The move, which will see Stripe work with the credit card giant ways to improve digital transactions, comes as Stripe secures major investment from Visa, American Express and Sequoia Capital.
The New York Times reports that while the official figure has not been disclosed, it stands at “less than US$100 million.” A considerable advance nonetheless, the paper notes, given Stripe’s US$70 million investment and US$3.5 billion valuation around six months ago.
“As Stripe thinks about the best ways to move the overall payments ecosystem forward, the biggest determinants on the financial side are the credit card networks,” Patrick Collison, co-founder and CEO of Stripe, told the publication. “We hope to continue working closely with them.”

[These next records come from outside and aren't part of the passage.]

-- ==== Sys2Proof/Machine/Bits.lean ====
section
/-! DEFINITION. Bytes, packed values and the three CRCs of the part. -/

namespace Sys2Proof.Machine

/-- One byte of a response. -/
def byte (n : Nat) : Byte := BitVec.ofNat 8 n

/-- A flag takes one byte (R189). -/
def flag (b : Bool) : Byte := if b then 1 else 0

/-- A two-byte value, most significant byte first (12.1). -/
def word (n : Nat) : List Byte := [byte (n / 256), byte n]

/-- A two-byte two's complement value, most significant byte first (12.1). -/
def wordInt (x : Int) : List Byte := word (BitVec.ofInt 16 x).toNat

/-- A three-byte set, most significant byte first (R189). -/
def set3 (n : Nat) : List Byte := [byte (n / 65536), byte (n / 256), byte n]

/-- The signed reading of a two-byte value. -/
def signed (w : Word) : Int := w.toInt

/-- The first eight bytes, 00h beyond the list: "unused bytes 00h" (12.1). -/
def pad8 (l : List Byte) : List Byte := (l ++ List.replicate 8 0).take 8

/-- The FFFFh of a stopped or absent timer, else the remaining ms held at FFFDh (R189). -/
def timerWord : Option Nat → List Byte
  | none => word 65535
  | some n => word (min n 65533)

/-- A one-byte none is FFh (R189). -/
def byteOr : Option Nat → Byte
  | none => 255
  | some n => byte n

/-- A one-byte set of doors: "doors take bit n - 1 for door n" (R189). -/
def doorSet (t : PerDoor Bool) : Byte :=
  byte (t.d1.toNat + 2 * t.d2.toNat + 4 * t.d3.toNat + 8 * t.d4.toNat)

/-- A one-byte set of corners: bit k for corner k (R189). -/
def cornerSet (t : PerCorner Bool) : Byte :=
  byte (t.al.toNat + 2 * t.ar.toNat + 4 * t.bl.toNat + 8 * t.br.toNat + 16 * t.cl.toNat + 32 * t.cr.toNat)

/-- A one-byte set of axles: bit 0 A, bit 1 B and bit 2 C (R189). -/
def axleSet (t : PerAxle Bool) : Byte :=
  byte (t.a.toNat + 2 * t.b.toNat + 4 * t.c.toNat)

/-- One bit of a CRC register of width `w`: shift out the top bit, and fold the polynomial in when it was set. -/
def crcStep {w : Nat} (poly r : BitVec w) : BitVec w :=
  if r.msb then (r <<< 1) ^^^ poly else r <<< 1

/-- Eight bits, most significant first. -/
def crcByte {w : Nat} (poly r : BitVec w) : BitVec w :=
  crcStep poly (crcStep poly (crcStep poly (crcStep poly (crcStep poly (crcStep poly (crcStep poly (crcStep poly r)))))))

/-- CRC-8 without the final XOR. -/
def crc8 (poly init : Byte) (l : List Byte) : Byte :=
  l.foldl (fun r b => crcByte poly (r ^^^ b)) init

/-- "The CRC-8 of a port frame uses polynomial 2Fh, initial value FFh and final XOR FFh" (R186). -/
def portCrc (l : List Byte) : Byte := crc8 0x2F 0xFF l ^^^ 0xFF

/-- "The CRC-8 of the field link ... uses polynomial 07h, initial value 00h and no final inversion" (R45). -/
def fieldCrc (l : List Byte) : Byte := crc8 0x07 0x00 l

/-- One byte into the CRC-16 of polynomial 1021h (R181). -/
def crc16Byte (r : BitVec 16) (b : Byte) : BitVec 16 :=
  crcByte 0x1021 (r ^^^ (b.setWidth 16 <<< 8))

/-- The CRC-16 register over the bytes. The register is matched on at each byte, which makes it a numeral at once. -/
def crc16Go : List Byte → Nat → BitVec 16
  | [], r => BitVec.ofNat 16 r
  | b :: l, r =>
    match (crc16Byte (BitVec.ofNat 16 r) b).toNat with
    | 0 => crc16Go l 0
    | n + 1 => crc16Go l (n + 1)

/-- "The CRC-16 uses polynomial 1021h and initial value FFFFh" with no final inversion (R181). -/
def crc16 (l : List Byte) : BitVec 16 := crc16Go l 0xFFFF

end Sys2Proof.Machine
end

Stripe made waves in the Bitcoin community following the rollout of its Bitcoin merchant tools in February after a year of beta testing. The latest partnerships, along with the technology’s Apple Pay and Alipay integrations, suggest a broader move to tackle the likes of PayPal, which both Stripe and Visa see as major disruptive competition.
In a discussion with analysts last week, Charles W. Scharf, chief executive of Visa, explicitly referred to PayPal’s practice of enticing customers to initiate transactions, which gain it maximum profit. “They […] have a very big business that they then use our transactions to mine from, to disintermediate our clients’ relationship with us,” he is reported to have stated.

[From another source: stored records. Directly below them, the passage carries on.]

-- ==== Sys2Proof/Machine/Step.lean ====
section
/-! DEFINITION. One step: the command at the front of the queue, or the tick of an empty queue. -/

namespace Sys2Proof.Machine

/-- Take the command at the front of the queue; on an empty queue 1 ms passes (Log 3). -/
def step (s : State) : Host.Outcome State Fault Refusal :=
  match s.pending with
  | [] => .next (tick s)
  | c :: rest => exec c { s with pending := rest }

/-- The command that a word spells put at the front of the queue. The table gives no row any bits, so a word spells
none and the state is unchanged (Log 6). -/
def State.withFetchWord (s : State) (nbits w : Nat) : State :=
  match decodeTableWord nbits w with
  | some c => { s with pending := c :: s.pending }
  | none => s

end Sys2Proof.Machine
end

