/-- CLEAR_FAULT clears the statuses of its set, empties a pointer that names a member, clears the flag and identifier of
each class left with no status, and with FOLLOW_ERROR clears the steering follow mark; it answers the statuses left; a set
that names a kind outside 0 to 20 is refused, and an empty set changes nothing (R167). That the refusal answers with data 00h
is the model's choice (Log 36). -/
def Obligations.FaultsCleared : Prop :=
  ∀ (p : Port) (r : Byte) (ks : BitVec 24) (s : State), Passes p r lanePorts s →
    (2097152 ≤ ks.toNat → exec (.clearFault p r ks) s = .next (answer p 0x19 ⟨.refusedArg, []⟩ (closeTransfer p s))) ∧
    (ks = 0 → exec (.clearFault p r ks) s =
      .next (answer p 0x19 ⟨.ok, set3 s.fu.status.toNat⟩ (closeTransfer p s))) ∧
    (ks ≠ 0 → ks.toNat < 2097152 → s.inFlight = [] →
      ∃ t, exec (.clearFault p r ks) s = .next (answer p 0x19 ⟨.ok, set3 t.fu.status.toNat⟩ t) ∧
        (∀ k, t.fu.has k = true ↔ s.fu.has k = true ∧ ks.getLsbD k.no = false) ∧
        (∀ l, s.fu.log = some l → t.fu.log = if ks.getLsbD l.kind.no then none else some l) ∧
        (s.fu.log = none → t.fu.log = none) ∧
        ((∀ k, t.fu.has k = true → s.store.severity k ≠ .correctable) →
          t.fu.multiCorr = false ∧ t.fu.idCorr = none) ∧
        ((∃ k, t.fu.has k = true ∧ s.store.severity k = .correctable) →
          t.fu.multiCorr = s.fu.multiCorr ∧ t.fu.idCorr = s.fu.idCorr) ∧
        ((∀ k, t.fu.has k = true → s.store.severity k = .correctable) →
          t.fu.multiUncorr = false ∧ t.fu.idUncorr = none) ∧
        ((∃ k, t.fu.has k = true ∧ s.store.severity k ≠ .correctable) →
          t.fu.multiUncorr = s.fu.multiUncorr ∧ t.fu.idUncorr = s.fu.idUncorr) ∧
        t.fu.capture = s.fu.capture ∧ t.fu.captureMultiple = s.fu.captureMultiple ∧ t.store = s.store ∧
        t.mode = s.mode ∧
        t.sju.centring.follow = (if ks.getLsbD 10 then false else s.sju.centring.follow))

/-! Field link -/

/-- The field cycle timer's expiry restarts it from Tf; with a round in progress the round-pending mark is set, else a
round begins with the round number up by 1 modulo 65,536 and every fitted node to be polled, and a self-test that was taken
goes live; a stopped timer does nothing (R43, R57; the last clause is the model's, Log 4). -/
def Obligations.FieldCycleExpires : Prop :=
  ∀ s : State,
    (s.flc.timer ≠ none → s.flc.inRound = true →
      exec .fieldCycleExpiry s =
        .next (complete { s with flc := { s.flc with timer := some s.store.tf, roundPending := true } })) ∧
    (s.flc.timer ≠ none → s.flc.inRound = false →
      exec .fieldCycleExpiry s =
        .next (complete { s with flc := { s.flc with
          timer := some s.store.tf
          round := (s.flc.round + 1) % 65536
          inRound := true
          left := s.store.fittedNodes
          testLive := s.flc.testLive || decide (s.flc.test.result = .running) } })) ∧
    (s.flc.timer = none → exec .fieldCycleExpiry s = .next (complete s))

Discussion surrounding Stripe’s latest venture meanwhile is focusing on a potential antagonism between its now somewhat sidelined Bitcoin support and its focus on a deal with the giants of fiat. Michael Moritz, a Stripe board member and partner at Sequoia Capital, even went as far as to say that the two companies were “not in competition.”
“Stripe is not competing with the card networks,” he said. “The fact that Visa has chosen to invest in Stripe, not in PayPal, is of absolutely huge significance.”
It has been noted meanwhile that while Stripe does include bitcoin as a customer payment option, merchants themselves are unable to pay subscription fees in the digital currency. These fees, as one Reddit user pointed out in light of the news, can in some cases constitute larger expenditure than Bitcoin’s own fees.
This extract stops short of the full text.